Because we have two datasets for watched and clicked events, let’s walk through how to concatenate these into one interactions dataset.

  1. On the Data flow page, choose the plus sign next to Create Watch Event and choose Concatenate.

  1. Choose the other final step (Create Click Event), and this should automatically map (converge) both the sets into a concatenate preview.

  1. Choose Configure to view a preview of the concatenated datasets.
  2. Add a name to the step.
  3. Choose Add to add the step.

The data flow now looks like the following screenshot.

  1. Now, let’s add a Manage columns step to drop the original rating column.

Amazon Personalize has default column names for users, items, and timestamps. These default column names are user_id, item_id, and timestamp.

  1. Let’s add a Transform for Amazon Personalize step to replace the existing column headers with the default headers.
  2. In our case, we also use the event_type field, so let’s map that as well.

With this step, the data transformation activity is complete and the interactions dataset is ready for the next step.

Next, let’s validate our timestamps.

  1. We can do this by adding a Custom transform step. For this post, we choose Python (User-Defined Function).
  2. Choose timestamp as the input column and as the output, create a new column called readable_timestamp.
  3. Choose Python as the mode for the transformation and insert the following code for the Python function:
def custom_func(value: int) → str:
    return datetime.utcfromtimestamp(value).strftime('%Y-%m-%d %H:%M:%S')
  1. Choose Preview to review the changes.

In this case, we see dates in the 2000s—because MovieLens started collecting data in 1996, this aligns with what is expected. If we don’t choose Add, this transformation won’t be added to our data flow.

  1. Because this was merely a sanity check, you can navigate back to the data flow by choosing Data flow in the upper left corner.

Finally, we add an analysis step to create a summary report about the dataset. This step performs an analysis to assess the suitability of the dataset for Amazon Personalize.
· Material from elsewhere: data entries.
/-- Settles O15: the step is `hostWrite` at the offset, which stores CMD_LO, stores one PBUF word, or does nothing. -/
theorem hostWritesStoreOrDoNothing : Obligations.HostWritesStoreOrDoNothing := by
  intro s data rest off hr hp
  rw [step_write hr]
  refine ⟨?cmdLo, ?pbuf, hostWrite_noEffect (s := { s with events := rest })⟩
  case cmdLo =>
    rintro rfl
    exact hostWrite_cmdLo data
  case pbuf =>
    intro k hk hoff
    rw [hoff, toNat_pbufOffset hp hk]
    exact ⟨_, hostWrite_pbuf (s := { s with events := rest }) hk data,
      (State.pbufWord_setPbufWord { s with events := rest } k · data), rfl⟩

end Sys2Proof.Machine
end

section
/-! PROOFS of the statements of 30_encoding.md about the decoder: the round trips (O1, O2), the legal words (O3), the
opcode table (O4), the words of the spec (O5). -/

namespace Sys2Proof

variable {f g : CmdFields} {i j : Instr} {c : Command}

/-! ### The round trips (O1, O2) -/

theorem CmdFields.exactly_of_eq (h : f = g) : f.exactly g i = some i := if_pos h

theorem CmdFields.exactly_eq_some (h : f.exactly g j = some i) : f = g ∧ j = i := by
  unfold CmdFields.exactly at h
  split at h
  next hrow => exact ⟨hrow, Option.some.inj h⟩
  next => cases h

/-- The decoder reads every command from its own fields. -/
theorem decodeFields_fields (i : Instr) : decodeFields i.fields = some i := by
  cases i with
  | range rd ra l r =>
    have hrow : decodeFields (Instr.range rd ra l r).fields =
        some (.range rd ra ((l ++ r).extractLsb' 16 16) ((l ++ r).extractLsb' 0 16)) := CmdFields.exactly_of_eq rfl
    have hl : (l ++ r).extractLsb' 16 16 = l := (extract_append_high l r 0).trans BitVec.extractLsb'_eq_self
    rw [hrow, hl, extract_append_low]
  | _ => exact CmdFields.exactly_of_eq rfl

/-- `o` gives no command but the one with the fields `f`. -/
def GivesFields (f : CmdFields) (o : Option Instr) : Prop := ∀ i, o = some i → i.fields = f

theorem givesFields_none : GivesFields f none := fun _ h => nomatch h

/-- A row gives its command only for its own word: no bit is ignored (30_encoding.md R64). -/
theorem givesFields_exactly (h : j.fields = g) : GivesFields f (f.exactly g j) := fun i hi => by
  obtain ⟨rfl, rfl⟩ := CmdFields.exactly_eq_some hi
  exact h

theorem givesFields_ite {p : Prop} [Decidable p] {o o' : Option Instr} (h : GivesFields f o) (h' : GivesFields f o') :
    GivesFields f (if p then o else o') := by
  split
  · exact h
  · exact h'

theorem givesFields_regOrImm (hreg : i.fields = f.threeRegs) (himm : j.fields = { f.regImm with i := 1 }) :
    GivesFields f (f.regOrImm i j) :=
  givesFields_ite (givesFields_exactly himm) (givesFields_exactly hreg)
  1. Choose the plus sign next to the final step on the data flow and choose Add analysis.
  2. For Analysis type¸ choose Data Quality And Insights Report for Amazon Personalize.
  3. For Dataset type¸ choose Interactions.
  4. Choose Create.

The MovieLens dataset is quite clean, so the analysis shows no issues. If some issues were identified, you can iterate on the dataset and rerun the analysis until you can address them.
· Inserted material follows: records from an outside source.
-- ==== Sys2Proof/Decode.lean ====
section
/-! DEFINITION. From bits to instructions (R35, R46-R69): the fields of a word, one function for each
major opcode that selects further, the decoder, and the encoder written from the same tables. -/

namespace Sys2Proof

/-- Field of n bits at bit lo of a word. -/
def field (n lo w : Nat) : Nat := w / 2 ^ lo % 2 ^ n

/-- The same field as a bit vector. -/
def fieldBits (n lo w : Nat) : BitVec n := BitVec.ofNat n (w / 2 ^ lo)

/-- Major 0x00. -/
def decodeSys (w : Nat) : Option Instr :=
  match field 5 8 w with
  | 0 => if field 8 0 w = 0 ∧ field 12 13 w = 0 ∧ field 1 31 w = 0 then some .nop else none
  | 1 => if field 8 0 w = 0 ∧ field 12 13 w = 0 ∧ field 1 31 w = 0 then some .exit else none
  | 2 => if field 6 19 w = 0 ∧ field 1 31 w = 0 then some (.trap (fieldBits 6 13 w) (fieldBits 8 0 w)) else none
  | 3 => if field 12 13 w = 0 ∧ field 1 31 w = 0 then some (.brk (fieldBits 8 0 w)) else none
  | 4 => if field 8 0 w = 0 ∧ field 12 13 w = 0 ∧ field 1 31 w = 0 then some .yield else none
  | 5 => if field 5 3 w = 0 ∧ field 12 13 w = 0 ∧ field 1 31 w = 0 then some (.setrm (fieldBits 3 0 w)) else none
  | 6 => if field 8 0 w = 0 ∧ field 6 13 w = 0 ∧ field 1 31 w = 0 then some (.getflg (fieldBits 6 19 w)) else none
  | 7 => if field 3 5 w = 0 ∧ field 12 13 w = 0 ∧ field 1 31 w = 0 then some (.clrflg (fieldBits 5 0 w)) else none
  | _ => none

/-- Major 0x01. -/
def decodeIop (w : Nat) : Option Instr :=
  match field 5 0 w with
  | 0 => some (.iadd (fieldBits 1 31 w) (fieldBits 6 19 w) (fieldBits 6 13 w) (fieldBits 6 7 w) (fieldBits 2 5 w))
  | 1 => some (.isub (fieldBits 1 31 w) (fieldBits 6 19 w) (fieldBits 6 13 w) (fieldBits 6 7 w) (fieldBits 2 5 w))
  | 2 => if field 2 5 w = 0 then some (.imin (fieldBits 1 31 w) (fieldBits 6 19 w) (fieldBits 6 13 w) (fieldBits 6 7 w)) else none
  | 3 => if field 2 5 w = 0 then some (.imax (fieldBits 1 31 w) (fieldBits 6 19 w) (fieldBits 6 13 w) (fieldBits 6 7 w)) else none
  | 4 => if field 2 5 w = 0 then some (.iminu (fieldBits 1 31 w) (fieldBits 6 19 w) (fieldBits 6 13 w) (fieldBits 6 7 w)) else none
  | 5 => if field 2 5 w = 0 then some (.imaxu (fieldBits 1 31 w) (fieldBits 6 19 w) (fieldBits 6 13 w) (fieldBits 6 7 w)) else none
  | 6 => some (.and (fieldBits 1 31 w) (fieldBits 6 19 w) (fieldBits 6 13 w) (fieldBits 6 7 w) (fieldBits 2 5 w))
  | 7 => some (.or (fieldBits 1 31 w) (fieldBits 6 19 w) (fieldBits 6 13 w) (fieldBits 6 7 w) (fieldBits 2 5 w))
  | 8 => some (.xor (fieldBits 1 31 w) (fieldBits 6 19 w) (fieldBits 6 13 w) (fieldBits 6 7 w) (fieldBits 2 5 w))
  | 9 => if field 2 5 w = 0 then some (.andn (fieldBits 1 31 w) (fieldBits 6 19 w) (fieldBits 6 13 w) (fieldBits 6 7 w)) else none
  | 10 => some (.shl (fieldBits 1 31 w) (fieldBits 6 19 w) (fieldBits 6 13 w) (fieldBits 6 7 w) (fieldBits 2 5 w))
  | 11 => some (.shr (fieldBits 1 31 w) (fieldBits 6 19 w) (fieldBits 6 13 w) (fieldBits 6 7 w) (fieldBits 2 5 w))
  | 12 => some (.sar (fieldBits 1 31 w) (fieldBits 6 19 w) (fieldBits 6 13 w) (fieldBits 6 7 w) (fieldBits 2 5 w))
  | 13 => if field 2 5 w = 0 then some (.rotl (fieldBits 1 31 w) (fieldBits 6 19 w) (fieldBits 6 13 w) (fieldBits 6 7 w)) else none
  | 14 => some (.imullo (fieldBits 1 31 w) (fieldBits 6 19 w) (fieldBits 6 13 w) (fieldBits 6 7 w) (fieldBits 2 5 w))
  | 15 => if field 2 5 w = 0 then some (.imulhi (fieldBits 1 31 w) (fieldBits 6 19 w) (fieldBits 6 13 w) (fieldBits 6 7 w)) else none
  | 16 => if field 2 5 w = 0 then some (.imulhiu (fieldBits 1 31 w) (fieldBits 6 19 w) (fieldBits 6 13 w) (fieldBits 6 7 w)) else none
  | 17 => if field 8 5 w = 0 then some (.popc (fieldBits 1 31 w) (fieldBits 6 19 w) (fieldBits 6 13 w)) else none
  | 18 => if field 8 5 w = 0 then some (.clz (fieldBits 1 31 w) (fieldBits 6 19 w) (fieldBits 6 13 w)) else none
  | 19 => if field 8 5 w = 0 then some (.brev (fieldBits 1 31 w) (fieldBits 6 19 w) (fieldBits 6 13 w)) else none
  | 20 => if field 8 5 w = 0 then some (.iabs (fieldBits 1 31 w) (fieldBits 6 19 w) (fieldBits 6 13 w)) else none
  | 21 => if field 2 5 w = 0 then some (.bpick (fieldBits 1 31 w) (fieldBits 6 19 w) (fieldBits 6 13 w) (fieldBits 6 7 w)) else none
  | 22 => if field 2 5 w = 0 then some (.iaddsat (fieldBits 1 31 w) (fieldBits 6 19 w) (fieldBits 6 13 w) (fieldBits 6 7 w)) else none
  | 23 => if field 2 5 w = 0 then some (.isubsat (fieldBits 1 31 w) (fieldBits 6 19 w) (fieldBits 6 13 w) (fieldBits 6 7 w)) else none
  | _ => none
Note the analysis by default runs on a sample of 50,000 rows.

Import the dataset to Amazon Personalize

At this point, our raw data has been transformed and we are ready to import the transformed interactions dataset to Amazon Personalize. SageMaker Data Wrangler gives you the ability to export your data to a location within an S3 bucket. You can specify the location using one of the following methods:

  • Destination node – Where SageMaker Data Wrangler stores the data after it has processed it
  • Export to – Exports the data resulting from a transformation to Amazon S3
  • Export data – For small datasets, you can quickly export the data that you’ve transformed

With the Destination node method, to export your data, you create destination nodes and a SageMaker Data Wrangler job. Creating a SageMaker Data Wrangler job starts a SageMaker Processing job to export your flow. You can choose the destination nodes that you want to export after you’ve created them.
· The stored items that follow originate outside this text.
/-- TRING (R247). Where a condition of SHAPE and one of BUSY hold together, SHAPE is reported. DESIGN CHOICE (log 81). -/
def execTring (c : BitVec 1) (d : BitVec 6) (h : BitVec 5) (a : BitVec 6) (s : State) : Res :=
  tileWordOp (.tring c d h a) d.toNat h.toNat (fun l t s =>
    let n := (l.src.reg a.toNat).toNat
    if t.bind.isSome || t.level == 1 || (n != 0 && (decide (n < 2 ∨ n > 64) || t.rows % n != 0)) then .ok (4, s)
    else if s.tileBusy t.uid then .ok (6, s)
    else
      let s1 := s.updTile t.uid fun t => { t with ring := if n = 0 then none else some { slots := n } }
      .ok (0, s1.serveRing t.uid)) s

/-- TSETFE (R248): every word's bit in one action, then the waiters of each word. -/
def execTsetfe (c : BitVec 1) (d : BitVec 6) (h : BitVec 5) (a : BitVec 6) (s : State) : Res :=
  tileWordOp (.tsetfe c d h a) d.toNat h.toNat (fun l t s =>
    let v := (l.src.reg a.toNat).toNat
    if v > 1 then .ok (4, s)
    else
      let all := List.range (t.rows * t.rw)
      let s1 := s.updTile t.uid fun t => { t with full := if v = 1 then all else [] }
      .ok (0, all.foldl (fun s w => s.serve t.uid w) s1)) s

/-- TARRT (R248). -/
def execTarrt (c : BitVec 1) (d : BitVec 6) (h : BitVec 5) (a : BitVec 6) (s : State) : Res :=
  tileWordOp (.tarrt c d h a) d.toNat h.toNat (fun l t s =>
    let v := l.src.group a.toNat 2
    if v ≥ 2 ^ 63 then .ok (4, s)
    else .ok (0, s.updTile t.uid fun t => { t with target := BitVec.ofNat 64 v, count := 0 })) s

/-- WAITA (R248): parks until its generation is satisfied or the count shows a failure. -/
def execWaita (c : BitVec 1) (d : BitVec 6) (h : BitVec 5) (a : BitVec 6) (s : State) : Res :=
  runWord (.waita c d h a) (fun l s =>
    match l.grant s with
    | some ws => .ok (s.updLane l fun t => t.setWords d.toNat ws)
    | none => match s.handle? l.g h.toNat with
      | none => .error tileTrap
      | some t => match t.waitaResult (l.src.reg a.toNat) with
        | some v => .ok (s.updLane l fun t => t.setReg d.toNat v)
        | none => .error (.park (.arrival t.uid (l.src.reg a.toNat) d.toNat))) s

/-- The four words of TINFO (R249). S, PROD, CONS and PRES - CONS of a tile that is no ring read 0. DESIGN CHOICE (log 81). -/
def Tile.info (t : Tile) (page : Nat) : List Word :=
  let w := BitVec.ofNat 32
  match page with
  | 0 =>
    [w (t.rows + t.cols * 2 ^ 16),
     w (t.ecode + t.planes * 16 + t.level * 256 + (if t.bind.isSome then 1024 else 0) + (if t.ring.isSome then 2048 else 0) + ((t.ring.map (·.slots)).getD 0) * 2 ^ 16),
     w t.rw, 0]
  | 1 => [t.count.setWidth 32, (t.count >>> 32).setWidth 32, t.target.setWidth 32, (t.target >>> 32).setWidth 32]
  | 2 => [t.gen, (t.ring.map (·.prod)).getD 0, (t.ring.map (·.cons)).getD 0, (t.ring.map fun r => r.pres - r.cons).getD 0]
  | _ => [0, 0, 0, 0]

/-- TINFO (R249, R250). -/
def execTinfo (c : BitVec 1) (d : BitVec 6) (h : BitVec 5) (a : BitVec 6) (s : State) : Res :=
  runWord (.tinfo c d h a) (fun l s =>
    if overCount l 3 then .error (.park (.counter 3))
    else
      let ws := match s.handle? l.g h.toNat with
        | none => [0, 0, 0, 0]
        | some t => t.info (l.src.reg a.toNat).toNat
      .ok (s.updLane l fun t => t.setWords d.toNat ws)) s

/-- RACQ (R241, R247). A role above 1 on a ring gives D = 0xFFFFFFFF with SHAPE; a tile that is no ring gives NOTRING whatever the
role. DESIGN CHOICE (log 81). -/
def execRacq (c : BitVec 1) (d : BitVec 6) (h : BitVec 5) (a : BitVec 6) (s : State) : Res :=
  runWord (.racq c d h a) (fun l s =>
    match l.grant s with
    | some ws => .ok (s.updLane l fun t => t.setWords d.toNat ws)
    | none => match s.handle? l.g h.toNat with
      | none => .error tileTrap
      | some t =>
        let role := (l.src.reg a.toNat).toNat
        match t.ring with
        | none => .ok (s.updLane l fun t => t.setWords d.toNat [0xFFFFFFFF, 8])
        | some r =>
          if role > 1 then .ok (s.updLane l fun t => t.setWords d.toNat [0xFFFFFFFF, 4])
          else if r.canAcquire (role == 1) then
            let q := r.acquire (role == 1)
            .ok ((s.updTile t.uid fun t => { t with ring := some q.2 }).updLane l fun t => t.setWords d.toNat [q.1, 0])
          else .error (.park (.ring t.uid (role == 1) d.toNat))) s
  1. Choose the plus sign next to the node that represents the transformations you want to export.

  1. Choose Export to and then choose Amazon S3 (via Jupyter Notebook).

Note we could have also chosen to export the data to Amazon Personalize via a Jupyter notebook available in SageMaker Data Wrangler.

  1. For Dataset name, enter a name, which will be used as a folder name in the S3 bucket provided as a destination.
  2. You can specify the file type, field delimiter, and compression method.
  3. Optionally, specify the number of partitions and column to partition by.
  4. Choose Add destination.

The data flow should look like the following screenshot.

  1. Create a job to process the data flow and store the data in the destination (S3 bucket) that we configured in the previous step.
  2. Enter a job name, then choose Configure job.

SageMaker Data Wrangler provides the ability to configure the instance type, instance count, and job configuration, and the ability to create a schedule to process the job. For guidance on how to choose an instance count, refer to Create and Use a Data Wrangler Flow.

To monitor the status of the job, navigate to the Dashboard page on the SageMaker console. The Processing section shows the number of completed and created jobs. You can drill down to get more details about the completed job.

When the job is complete, a new file of the transformed data is created in the destination specified.

  1. Return to the Amazon Personalize console and navigate to the dataset group to import another dataset.
  2. Choose Import interaction data.

  1. Select Import data directly into Amazon Personalize datasets to import the transformed dataset directly from Amazon S3, then choose Next.

  1. Define the schema. For this post, our case our dataset consists of the user_id (string), item_id (string), event_type (string), and timestamp (long) fields.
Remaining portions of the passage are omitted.